— Data shown —
========================

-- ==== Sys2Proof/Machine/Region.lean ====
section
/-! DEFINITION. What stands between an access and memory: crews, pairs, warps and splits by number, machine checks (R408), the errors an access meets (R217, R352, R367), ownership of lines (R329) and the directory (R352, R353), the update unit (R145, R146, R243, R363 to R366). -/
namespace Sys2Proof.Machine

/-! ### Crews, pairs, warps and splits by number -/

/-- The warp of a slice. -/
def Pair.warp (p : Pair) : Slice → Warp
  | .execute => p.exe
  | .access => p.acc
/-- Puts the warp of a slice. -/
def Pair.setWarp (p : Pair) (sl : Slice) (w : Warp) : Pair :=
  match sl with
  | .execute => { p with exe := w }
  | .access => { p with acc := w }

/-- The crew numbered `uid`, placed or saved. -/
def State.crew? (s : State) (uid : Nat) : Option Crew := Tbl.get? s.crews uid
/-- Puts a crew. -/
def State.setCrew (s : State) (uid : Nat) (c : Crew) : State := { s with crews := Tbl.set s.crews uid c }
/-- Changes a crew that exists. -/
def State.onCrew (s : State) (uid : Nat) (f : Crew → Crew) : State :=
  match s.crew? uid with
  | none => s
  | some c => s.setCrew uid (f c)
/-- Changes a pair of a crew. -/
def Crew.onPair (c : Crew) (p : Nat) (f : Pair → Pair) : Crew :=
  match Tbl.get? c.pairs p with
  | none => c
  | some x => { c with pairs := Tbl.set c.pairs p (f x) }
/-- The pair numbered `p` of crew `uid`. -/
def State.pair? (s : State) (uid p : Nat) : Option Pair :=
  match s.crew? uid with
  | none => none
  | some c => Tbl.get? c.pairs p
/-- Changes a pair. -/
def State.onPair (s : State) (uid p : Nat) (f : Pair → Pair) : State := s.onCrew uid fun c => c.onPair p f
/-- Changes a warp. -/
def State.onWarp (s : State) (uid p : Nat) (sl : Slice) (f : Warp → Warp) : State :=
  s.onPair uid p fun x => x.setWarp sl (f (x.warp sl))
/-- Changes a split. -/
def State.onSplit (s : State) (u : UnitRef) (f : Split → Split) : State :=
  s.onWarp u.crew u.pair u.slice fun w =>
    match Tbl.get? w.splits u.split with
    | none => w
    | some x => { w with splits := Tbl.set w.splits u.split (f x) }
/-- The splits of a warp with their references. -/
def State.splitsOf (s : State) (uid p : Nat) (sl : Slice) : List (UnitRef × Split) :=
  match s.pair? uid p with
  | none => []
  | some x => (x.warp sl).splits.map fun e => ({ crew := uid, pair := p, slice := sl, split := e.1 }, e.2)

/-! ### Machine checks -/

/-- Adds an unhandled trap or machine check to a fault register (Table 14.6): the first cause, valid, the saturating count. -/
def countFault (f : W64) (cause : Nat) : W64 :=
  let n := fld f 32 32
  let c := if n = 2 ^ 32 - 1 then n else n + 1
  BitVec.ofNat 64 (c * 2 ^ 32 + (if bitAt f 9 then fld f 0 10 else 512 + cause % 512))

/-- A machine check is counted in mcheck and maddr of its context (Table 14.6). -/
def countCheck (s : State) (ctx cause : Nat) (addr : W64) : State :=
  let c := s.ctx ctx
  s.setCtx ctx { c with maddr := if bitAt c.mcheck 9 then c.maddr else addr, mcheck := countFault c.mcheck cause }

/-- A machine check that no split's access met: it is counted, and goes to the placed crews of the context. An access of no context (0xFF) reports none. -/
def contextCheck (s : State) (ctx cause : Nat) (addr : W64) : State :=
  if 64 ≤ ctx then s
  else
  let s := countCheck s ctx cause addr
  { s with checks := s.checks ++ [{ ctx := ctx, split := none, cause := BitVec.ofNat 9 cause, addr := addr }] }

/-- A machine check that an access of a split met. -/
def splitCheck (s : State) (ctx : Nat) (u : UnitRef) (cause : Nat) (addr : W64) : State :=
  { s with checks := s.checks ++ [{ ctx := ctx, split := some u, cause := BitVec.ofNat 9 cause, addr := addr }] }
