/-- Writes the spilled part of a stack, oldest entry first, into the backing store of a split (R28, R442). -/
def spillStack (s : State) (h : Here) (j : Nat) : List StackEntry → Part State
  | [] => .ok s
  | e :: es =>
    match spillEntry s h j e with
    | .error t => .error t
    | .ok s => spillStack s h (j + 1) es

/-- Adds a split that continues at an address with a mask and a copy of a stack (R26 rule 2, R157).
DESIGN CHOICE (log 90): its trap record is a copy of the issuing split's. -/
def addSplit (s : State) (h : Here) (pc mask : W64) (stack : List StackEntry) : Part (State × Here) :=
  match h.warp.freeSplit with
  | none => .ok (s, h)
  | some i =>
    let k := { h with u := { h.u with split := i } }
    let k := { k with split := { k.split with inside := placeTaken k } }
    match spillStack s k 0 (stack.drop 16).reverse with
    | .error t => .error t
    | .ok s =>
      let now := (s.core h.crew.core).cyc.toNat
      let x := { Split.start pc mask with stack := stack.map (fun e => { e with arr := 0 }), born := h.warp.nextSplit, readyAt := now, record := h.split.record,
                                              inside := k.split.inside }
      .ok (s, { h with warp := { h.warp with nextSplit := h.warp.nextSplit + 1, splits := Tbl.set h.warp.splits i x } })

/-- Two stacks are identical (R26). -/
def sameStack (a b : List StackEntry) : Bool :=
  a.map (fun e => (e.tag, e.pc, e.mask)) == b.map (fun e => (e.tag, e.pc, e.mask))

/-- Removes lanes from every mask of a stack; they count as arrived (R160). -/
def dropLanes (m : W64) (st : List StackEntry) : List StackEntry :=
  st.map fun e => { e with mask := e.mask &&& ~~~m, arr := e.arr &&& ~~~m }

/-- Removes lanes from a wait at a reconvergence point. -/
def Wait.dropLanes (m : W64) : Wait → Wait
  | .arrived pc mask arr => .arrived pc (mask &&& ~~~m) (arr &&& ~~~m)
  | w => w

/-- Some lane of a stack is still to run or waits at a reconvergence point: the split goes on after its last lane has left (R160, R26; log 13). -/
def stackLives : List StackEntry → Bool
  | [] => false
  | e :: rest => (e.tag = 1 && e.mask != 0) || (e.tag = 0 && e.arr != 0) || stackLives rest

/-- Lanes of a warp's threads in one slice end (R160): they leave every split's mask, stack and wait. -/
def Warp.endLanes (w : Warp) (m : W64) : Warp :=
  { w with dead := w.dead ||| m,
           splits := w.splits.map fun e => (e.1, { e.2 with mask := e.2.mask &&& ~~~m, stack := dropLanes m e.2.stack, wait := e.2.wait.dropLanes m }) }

========================

— Exercise directions —
Look above for the line with "split := some" and the line with "def Wait.dropLanes (m : W64) : Wait → Wait". Retype those two lines and every line between them exactly, adding nothing.

— Result of this exercise —
  { s with checks := s.checks ++ [{ ctx := ctx, split := some u, cause := BitVec.ofNat 9 cause, addr := addr }] }
/-- Writes the spilled part of a stack, oldest entry first, into the backing store of a split (R28, R442). -/
def spillStack (s : State) (h : Here) (j : Nat) : List StackEntry → Part State
  | [] => .ok s
  | e :: es =>
    match spillEntry s h j e with
    | .error t => .error t
    | .ok s => spillStack s h (j + 1) es

/-- Adds a split that continues at an address with a mask and a copy of a stack (R26 rule 2, R157).
DESIGN CHOICE (log 90): its trap record is a copy of the issuing split's. -/
def addSplit (s : State) (h : Here) (pc mask : W64) (stack : List StackEntry) : Part (State × Here) :=
  match h.warp.freeSplit with
  | none => .ok (s, h)
  | some i =>
    let k := { h with u := { h.u with split := i } }
    let k := { k with split := { k.split with inside := placeTaken k } }
    match spillStack s k 0 (stack.drop 16).reverse with
    | .error t => .error t
    | .ok s =>
      let now := (s.core h.crew.core).cyc.toNat
      let x := { Split.start pc mask with stack := stack.map (fun e => { e with arr := 0 }), born := h.warp.nextSplit, readyAt := now, record := h.split.record,
                                              inside := k.split.inside }
      .ok (s, { h with warp := { h.warp with nextSplit := h.warp.nextSplit + 1, splits := Tbl.set h.warp.splits i x } })

/-- Two stacks are identical (R26). -/
def sameStack (a b : List StackEntry) : Bool :=
  a.map (fun e => (e.tag, e.pc, e.mask)) == b.map (fun e => (e.tag, e.pc, e.mask))

/-- Removes lanes from every mask of a stack; they count as arrived (R160). -/
def dropLanes (m : W64) (st : List StackEntry) : List StackEntry :=
  st.map fun e => { e with mask := e.mask &&& ~~~m, arr := e.arr &&& ~~~m }

/-- Removes lanes from a wait at a reconvergence point. -/
def Wait.dropLanes (m : W64) : Wait → Wait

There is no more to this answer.